▼▼▼

-- ==== Sys2Proof/Machine/Resampler.lean ====
section
/-! DEFINITION. `RESAMPLE ch`, the variable-to-fixed-rate audio resampler (spec 42_resampler.md R135 to R144). -/

namespace Sys2Proof.Machine

/-- `T = targetLength = O / F` (R136). -/
def targetLength (s : State) : Nat := s.outRate.toNat / s.chipFreq.toNat

/-- `max = sourceRate = F * S`, without wrap (R136). -/
def sourceRate (s : State) : Nat := s.chipFreq.toNat * s.scanlines.toNat

/-- `last_index(T, O, M)`, the index of the last source element read, for `T > 0` (R137). -/
def lastIndex (T O M : Nat) : Nat := if M = 0 then 0 else ceilDiv (T * M) O - 1

/-- `j(k)`, the closed form of the source index of the `k`-th emitted sample (R140). The machine runs the loop below;
this is the handier form that statements use. -/
def emittedIndex (O max k : Nat) : Nat := if max = 0 then 0 else ceilDiv ((k + 1) * max) O - 1

/-- `check_resample(n)` (R137), in its order. -/
def checkResample (ch : Channel) (s : State) : Option ErrCode :=
  if s.chipFreq.toNat = 0 then some .audioConfig
  else if s.tlenValid = true ∧ targetLength s ≠ s.tlen.toNat then some .rateChanged
  else if s.tlenValid = false ∧ s.cfg.tlenMax < targetLength s then some .tlenCapacity
  else if s.cfg.maxSrc < (srcLen ch s).toNat then some .resamplerOverflow
  else if 0 < targetLength s ∧ (srcLen ch s).toNat ≤ lastIndex (targetLength s) s.outRate.toNat (sourceRate s) then
    some .srcUnderrun
  else none

/-- The loop of R139 as the list of source indices it emits, in order. `remaining` is `targetLength - targetIndex`;
`fuel` bounds the iterations. -/
def decimate (O max : Nat) : (fuel remaining measurement sourceIndex : Nat) → List Nat
  | _, 0, _, _ => []
  | 0, _ + 1, _, _ => []
  | fuel + 1, remaining + 1, measurement, sourceIndex =>
    if max ≤ measurement then sourceIndex :: decimate O max fuel remaining (measurement - max) sourceIndex
    else decimate O max fuel (remaining + 1) (measurement + O) (sourceIndex + 1)

/-- The source indices of one `RESAMPLE`: `measurement` starts at `O`, both indices at 0 (R139). The loop makes
`T + last_index` iterations (R141), so the fuel never runs out. -/
def sourceIndices (T O max : Nat) : List Nat := decimate O max (T + lastIndex T O max) T O 0

/-- The source indices `RESAMPLE` reads in a state (R135). -/
def resampleIndices (s : State) : List Nat := sourceIndices (targetLength s) s.outRate.toNat (sourceRate s)

/-- The `T` samples `RESAMPLE` emits (R139). -/
def resampled (ch : Channel) (s : State) : Except Fault (List Byte) :=
  collect (element (srcSpace ch) (srcMem ch s)) (resampleIndices s)

/-- The effect of `RESAMPLE ch` (R135): the latch, `RSn[0..T-1]` and `RSn_VALID`. -/
def resampleEffect (ch : Channel) (s : State) : Except Fault State :=
  match resampled ch s with
  | .error e => .error e
  | .ok vs => .ok ((s.latchTlen (BitVec.ofNat 32 (targetLength s))).commitRs ch ((rsMem ch s).writeRun 0 vs))

/-- `RESAMPLE ch` (R135, R144). -/
def execResample (ch : Channel) (s : State) : Host.Outcome State Fault Refusal :=
  runCommand (.resample ch) (checkResample ch) (resampleEffect ch) s

end Sys2Proof.Machine
end

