-- ==== Sys2Proof/Tests/Slice0.lean ====
section
/-! SUPPORT. The model's own tests. Expected values are those of spec 95_test_vectors.md, or of the rule a comment names;
the parameters are the test configuration of that file. Each `witness_<Statement>` shows states and operands that meet
the hypotheses of the obligation of that name, at boundary values. -/

namespace Sys2Proof.Tests

open Sys2Proof Sys2Proof.Machine

/-! ## The test configuration and small states -/

def testPalette : List Rgb :=
  [⟨0, 0, 0⟩, ⟨255, 255, 255⟩, ⟨255, 0, 0⟩, ⟨0, 255, 0⟩, ⟨0, 0, 255⟩, ⟨0x12, 0x34, 0x56⟩] ++
    (List.range' 6 250).map (fun i => ⟨BitVec.ofNat 8 i, BitVec.ofNat 8 i, BitVec.ofNat 8 i⟩)

/-- The test configuration of 95_test_vectors.md. -/
def testParams : Params where
  palRgb := ⟨testPalette.toArray, by simp [testPalette]⟩
  fbWidth := 6
  fbStride := 8
  fbHeight := 4
  surfSize := 64
  maxSrc := 16
  tlenMax := 8

/-- The elements 0, 1, ... of an 8-bit space. -/
def bytes (vs : List Nat) : Mem 8 := Mem.writeRun [] 0 (vs.map (BitVec.ofNat 8))

/-- The state after reset. -/
def base : State := State.resetOf testParams

/-- The state after `PALBUILD`. -/
def built : State := buildLut base

/-- A state made ready to blit rows of width `w` and height `h` from a surface whose first `n` elements are 0, 1, 0, 1,
... -/
def withScreen (s : State) (n top w h : Nat) : State :=
  { s with
      surf := bytes ((List.range n).map (· % 2)), visTop := BitVec.ofNat 32 top, visW := BitVec.ofNat 32 w,
      visH := BitVec.ofNat 32 h }

theorem withScreen_lut (s : State) (n top w h : Nat) : (withScreen s n top w h).lut = s.lut := rfl

theorem withScreen_cfg (s : State) (n top w h : Nat) : (withScreen s n top w h).cfg = s.cfg := rfl

/-- The same after `PALBUILD`. -/
def screen (n top w h : Nat) : State := withScreen built n top w h

/-- Rates and two streams: `SRC0[i]` = 10 + i, `SRC1[i]` = 20 + i, `n` elements of each. -/
def rates (o f lines n : Nat) : State :=
  { base with
      outRate := BitVec.ofNat 32 o, chipFreq := BitVec.ofNat 32 f, scanlines := BitVec.ofNat 32 lines,
      src0 := bytes ((List.range n).map (10 + ·)), src0Len := BitVec.ofNat 32 n,
      src1 := bytes ((List.range n).map (20 + ·)), src1Len := BitVec.ofNat 32 n }

/-- Both streams resampled to three samples, the mix not yet made. -/
def streams (aux : Bool) (a b : List Nat) : State :=
  { rates 6 2 3 3 with
      tlen := 3, tlenValid := true, rs0 := bytes a, rs0Valid := true, rs1 := bytes b, rs1Valid := aux,
      auxPresent := aux }

/-- The mix made. -/
def mixed (vs : List Nat) : State := { streams false vs [] with mixb := bytes vs, mixValid := true }

/-- The state with the transactions the host has issued. -/
def issued (s : State) (ts : List Transaction) : State := { s with pending := ts }

/-- The outcome is a next state with a property. -/
def ends (o : Host.Outcome State Fault Refusal) (p : State → Bool) : Bool :=
  match o with
  | .next t => p t
  | .fault _ => false
  | .refused _ => false

/-- The outcome is a stop of the model. -/
def stops (o : Host.Outcome State Fault Refusal) (f : Fault) : Bool :=
  match o with
  | .next _ => false
  | .fault e => e == f
  | .refused _ => false

theorem next_of (o : Host.Outcome State Fault Refusal) (p : State → Bool) (h : ends o p = true) :
    ∃ t, o = .next t ∧ p t = true := by
  cases o with
  | next t => exact ⟨t, rfl, h⟩
  | fault e => simp [ends] at h
  | refused r => simp [ends] at h

theorem fault_of (o : Host.Outcome State Fault Refusal) (f : Fault) (h : stops o f = true) : o = .fault f := by
  cases o with
  | next t => simp [stops] at h
  | fault e => simpa [stops] using h
  | refused r => simp [stops] at h

theorem written_of {width : Nat} (m : Mem width) (n : Nat) (h : ((List.range n).all fun i => (m.read i).isSome) = true) :
    m.writtenBelow n := by
  intro i hi
  have := List.all_eq_true.1 h i (by simpa using hi)
  exact Option.isSome_iff_exists.1 this

theorem illegal_of (w : Word) (e : IllegalCommand) (h : decode w = .error e) : ∀ i, decode w ≠ .ok i := by
  intro i hi
  rw [h] at hi
  cases hi

/-! ## Ill-formed fields are refused, each check by its name (R91, R94) -/

theorem test_reserved_bit_refused :
    (CommandFields.mk 1 0 0x01).reservedClear = false ∧ (CommandFields.mk 1 0 0x01).wellFormed = false := by decide

theorem test_unknown_operation_refused :
    (CommandFields.mk 0 0 0x00).operationKnown = false ∧ (CommandFields.mk 0 0 0x06).wellFormed = false := by decide

theorem test_channel_bit_refused :
    (CommandFields.mk 0 1 0x02).channelAllowed = false ∧ (CommandFields.mk 0 1 0x02).wellFormed = false := by decide

/-! ## Decoding: the words of R92, written out bit by bit as {RSV[22:0], CH, OP[7:0]} -/

theorem test_decode_palbuild : decode 0b00000000000000000000000_0_00000001 = .ok .palbuild := by decide
theorem test_decode_blit : decode 0b00000000000000000000000_0_00000010 = .ok .blit := by decide
theorem test_decode_resample0 : decode 0b00000000000000000000000_0_00000011 = .ok (.resample .primary) := by decide
theorem test_decode_resample1 : decode 0b00000000000000000000000_1_00000011 = .ok (.resample .auxiliary) := by decide
theorem test_decode_mix : decode 0b00000000000000000000000_0_00000100 = .ok .mix := by decide
theorem test_decode_widen : decode 0b00000000000000000000000_0_00000101 = .ok .widen := by decide

/-- V6.2 to V6.6. -/
theorem test_decode_illegal :
    decode 0x00000000 = .error (.unknownOperation 0x00) ∧ decode 0x00000006 = .error (.unknownOperation 0x06) ∧
      decode 0x00000102 = .error (.channelBit 0x02) ∧ decode 0x00000203 = .error (.reservedBits 1) ∧
      decode 0x80000001 = .error (.reservedBits 0x400000) := by decide

/-- A table row's bits through the host's entry points: `RESAMPLE 1` is 0x103. -/
theorem test_decode_table_word :
    decodeTableWord 32 0x103 = some (.resample .auxiliary) ∧ decodeTableWord 32 0x102 = none ∧
      (base.withFetchWord 32 0x103).pending = [.wr 0x00 0x00000103] := by decide +kernel

/-! ## The commands, one step each -/

/-- V1.6, V1.8, V1.10, V1.12. -/
theorem test_pack565 :
    pack565 0x12 0x34 0x56 = 0x11AA ∧ pack565 0x08 0x04 0x08 = 0x0821 ∧ pack565 0xF7 0xFB 0xF7 = 0xF7DE ∧
      pack565 0xAB 0xCD 0xEF = 0xAE7D := by decide

/-- V6.1 and section 2.1: the LUT of the test palette. -/
theorem test_palbuild :
    ends (step (issued base [.wr 0x00 0x00000001])) (fun t =>
      t.lut.read 2 == some 0xF800 && t.lut.read 5 == some 0x11AA && t.lut.read 7 == some 0x0020 &&
      t.lut.read 0x80 == some 0x8410 && t.lut.read 255 == some 0xFFFF && statusWord t == 0x00000001) = true := by
  decide +kernel

/-- P2: base 6, the row pitch is the width, the framebuffer pitch the stride; `FB[3]` stays unwritten. -/
theorem test_blit_offset :
    ends (exec .blit
        { built with surf := bytes [9, 9, 9, 9, 9, 9, 2, 3, 4, 5, 1, 0, 7, 7], dispTop := 10, visTop := 12, visLeft := 3,
                     visW := 3, visH := 2 }) (fun t =>
      t.fb == [(0, 0xF800), (1, 0x07E0), (2, 0x001F), (8, 0x11AA), (9, 0xFFFF), (10, 0x0000)] &&
      t.videoW == 3 && t.videoH == 2 && statusWord t == 0x00000003) = true := by decide +kernel

/-- V2.7: `VIS_TOP < DISP_TOP` faults even with a zero area. -/
theorem test_blit_range_fault :
    ends (exec .blit { built with dispTop := 5, visTop := 4 }) (fun t =>
      statusWord t == 0x00000581 && t.errInfo == 0x00000002 && !t.videoValid) = true := by decide +kernel

/-- P3, V3.1: indices 1, 3, 5, 7. -/
theorem test_resample0 :
    ends (exec (.resample .primary) (rates 8 2 8 8)) (fun t =>
      t.rs0 == [(0, 11), (1, 13), (2, 15), (3, 17)] && t.rs1 == [] && t.tlen == 4 &&
      statusWord t == 0x0000000C) = true := by decide +kernel

/-- V3.26 with `SRC1[i]` = 20 + i. -/
theorem test_resample1 :
    ends (exec (.resample .auxiliary) (rates 8 2 8 8)) (fun t =>
      t.rs1 == [(0, 21), (1, 23), (2, 25), (3, 27)] && t.rs0 == [] && statusWord t == 0x00000014) = true := by
  decide +kernel

/-- V3.3, V3.4, V3.5, V3.9. -/
theorem test_resample_indices :
    sourceIndices 3 3 2 = [0, 1, 1] ∧ sourceIndices 3 10 15 = [1, 2, 4] ∧ sourceIndices 3 7 18 = [2, 5, 7] ∧
      sourceIndices 2 4 0 = [0, 0] := by decide +kernel

/-- P4: V4.1, V4.2, V4.6. -/
theorem test_mix_two_streams :
    ends (exec .mix (streams true [0x00, 0xFF, 0x80] [0x00, 0xFF, 0x7F])) (fun t =>
      t.mixb == [(0, 0x00), (1, 0xFF), (2, 0x7F)] && statusWord t == 0x0000003C) = true := by decide +kernel

/-- R157: with `AUX_PRESENT` = 0 the primary samples pass through, whatever `RS1` holds. -/
theorem test_mix_pass_through :
    ends (exec .mix (streams false [11, 13, 15] [1, 2, 3])) (fun t =>
      t.mixb == [(0, 11), (1, 13), (2, 15)] && statusWord t == 0x0000002C) = true := by decide +kernel

/-- V5.2, V5.5, V5.7. -/
theorem test_widen :
    ends (exec .widen (mixed [0x01, 0x80, 0xFF])) (fun t =>
      t.out == [(0, 0x01000100), (1, 0x80008000), (2, 0xFF00FF00)] && statusWord t == 0x0000006C) = true := by
  decide +kernel

/-- Section 2.5: `WIDEN` from reset. -/
theorem test_widen_sequence_fault :
    ends (exec .widen base) (fun t => statusWord t == 0x00000280 && t.errInfo == 0x00000005) = true := by decide +kernel

/-! ## Host transactions, one step each -/

/-- V6.7, V6.8. -/
theorem test_write_src0 :
    ends (step (issued base [.wm 4 16 1])) (fun t => statusWord t == 0x00000980 && t.errInfo == 0x10) = true ∧
      ends (step (issued base [.wm 4 15 0x1FF])) (fun t => statusWord t == 0 && t.src0 == [(15, 0xFF)]) = true := by
  decide +kernel

/-- V6.9, V6.10, V6.11. -/
theorem test_memory_faults :
    ends (step (issued base [.wm 1 0 1])) (fun t => statusWord t == 0x00000C80 && t.errInfo == 0) = true ∧
      ends (step (issued base [.wm 3 32 1])) (fun t => statusWord t == 0x00000B80 && t.errInfo == 0x20) = true ∧
      ends (step (issued base [.rm 10 5])) (fun t =>
        statusWord t == 0x00000B80 && t.errInfo == 5 && t.reply == some 0) = true := by decide +kernel

/-- V6.12, V6.13, V6.14. -/
theorem test_register_faults :
    ends (step (issued base [.wr 0x01 0])) (fun t => statusWord t == 0x00000C80 && t.errInfo == 1) = true ∧
      ends (step (issued base [.rd 0x03])) (fun t =>
        statusWord t == 0x00000B80 && t.errInfo == 3 && t.reply == some 0) = true ∧
      ends (step (issued base [.wr 0x1E 0])) (fun t => statusWord t == 0x00000B80 && t.errInfo == 0x1E) = true := by
  decide +kernel

/-- V6.15, V6.17, V6.18. -/
theorem test_reads :
    ends (step (issued { base with auxPresent := true } [.rd 0x15])) (fun t => t.reply == some 1) = true ∧
      ends (step (issued base [.wr 0x15 0xFFFFFFFF])) (fun t => t.auxPresent && statusWord t == 0) = true ∧
      ends (step (issued base [.rd 0x19])) (fun t => t.reply == some 8) = true ∧
      ends (step (issued base [.rm 0 5])) (fun t => t.reply == some 0x00123456) = true := by decide +kernel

▲▲▲

■ Work instructions: Retype exactly, and only, the lines above from the one where "V5.5, V5.7. -/" occurs up to and including the one where "ends (step (issued base [.rd 0x19]))" occurs.

■ Result for this task:
/-- V5.2, V5.5, V5.7. -/
theorem test_widen :
    ends (exec .widen (mixed [0x01, 0x80, 0xFF])) (fun t =>
      t.out == [(0, 0x01000100), (1, 0x80008000), (2, 0xFF00FF00)] && statusWord t == 0x0000006C) = true := by
  decide +kernel

/-- Section 2.5: `WIDEN` from reset. -/
theorem test_widen_sequence_fault :
    ends (exec .widen base) (fun t => statusWord t == 0x00000280 && t.errInfo == 0x00000005) = true := by decide +kernel

/-! ## Host transactions, one step each -/

/-- V6.7, V6.8. -/
theorem test_write_src0 :
    ends (step (issued base [.wm 4 16 1])) (fun t => statusWord t == 0x00000980 && t.errInfo == 0x10) = true ∧
      ends (step (issued base [.wm 4 15 0x1FF])) (fun t => statusWord t == 0 && t.src0 == [(15, 0xFF)]) = true := by
  decide +kernel

/-- V6.9, V6.10, V6.11. -/
theorem test_memory_faults :
    ends (step (issued base [.wm 1 0 1])) (fun t => statusWord t == 0x00000C80 && t.errInfo == 0) = true ∧
      ends (step (issued base [.wm 3 32 1])) (fun t => statusWord t == 0x00000B80 && t.errInfo == 0x20) = true ∧
      ends (step (issued base [.rm 10 5])) (fun t =>
        statusWord t == 0x00000B80 && t.errInfo == 5 && t.reply == some 0) = true := by decide +kernel

/-- V6.12, V6.13, V6.14. -/
theorem test_register_faults :
    ends (step (issued base [.wr 0x01 0])) (fun t => statusWord t == 0x00000C80 && t.errInfo == 1) = true ∧
      ends (step (issued base [.rd 0x03])) (fun t =>
        statusWord t == 0x00000B80 && t.errInfo == 3 && t.reply == some 0) = true ∧
      ends (step (issued base [.wr 0x1E 0])) (fun t => statusWord t == 0x00000B80 && t.errInfo == 0x1E) = true := by
  decide +kernel

/-- V6.15, V6.17, V6.18. -/
theorem test_reads :
    ends (step (issued { base with auxPresent := true } [.rd 0x15])) (fun t => t.reply == some 1) = true ∧
      ends (step (issued base [.wr 0x15 0xFFFFFFFF])) (fun t => t.auxPresent && statusWord t == 0) = true ∧
      ends (step (issued base [.rd 0x19])) (fun t => t.reply == some 8) = true ∧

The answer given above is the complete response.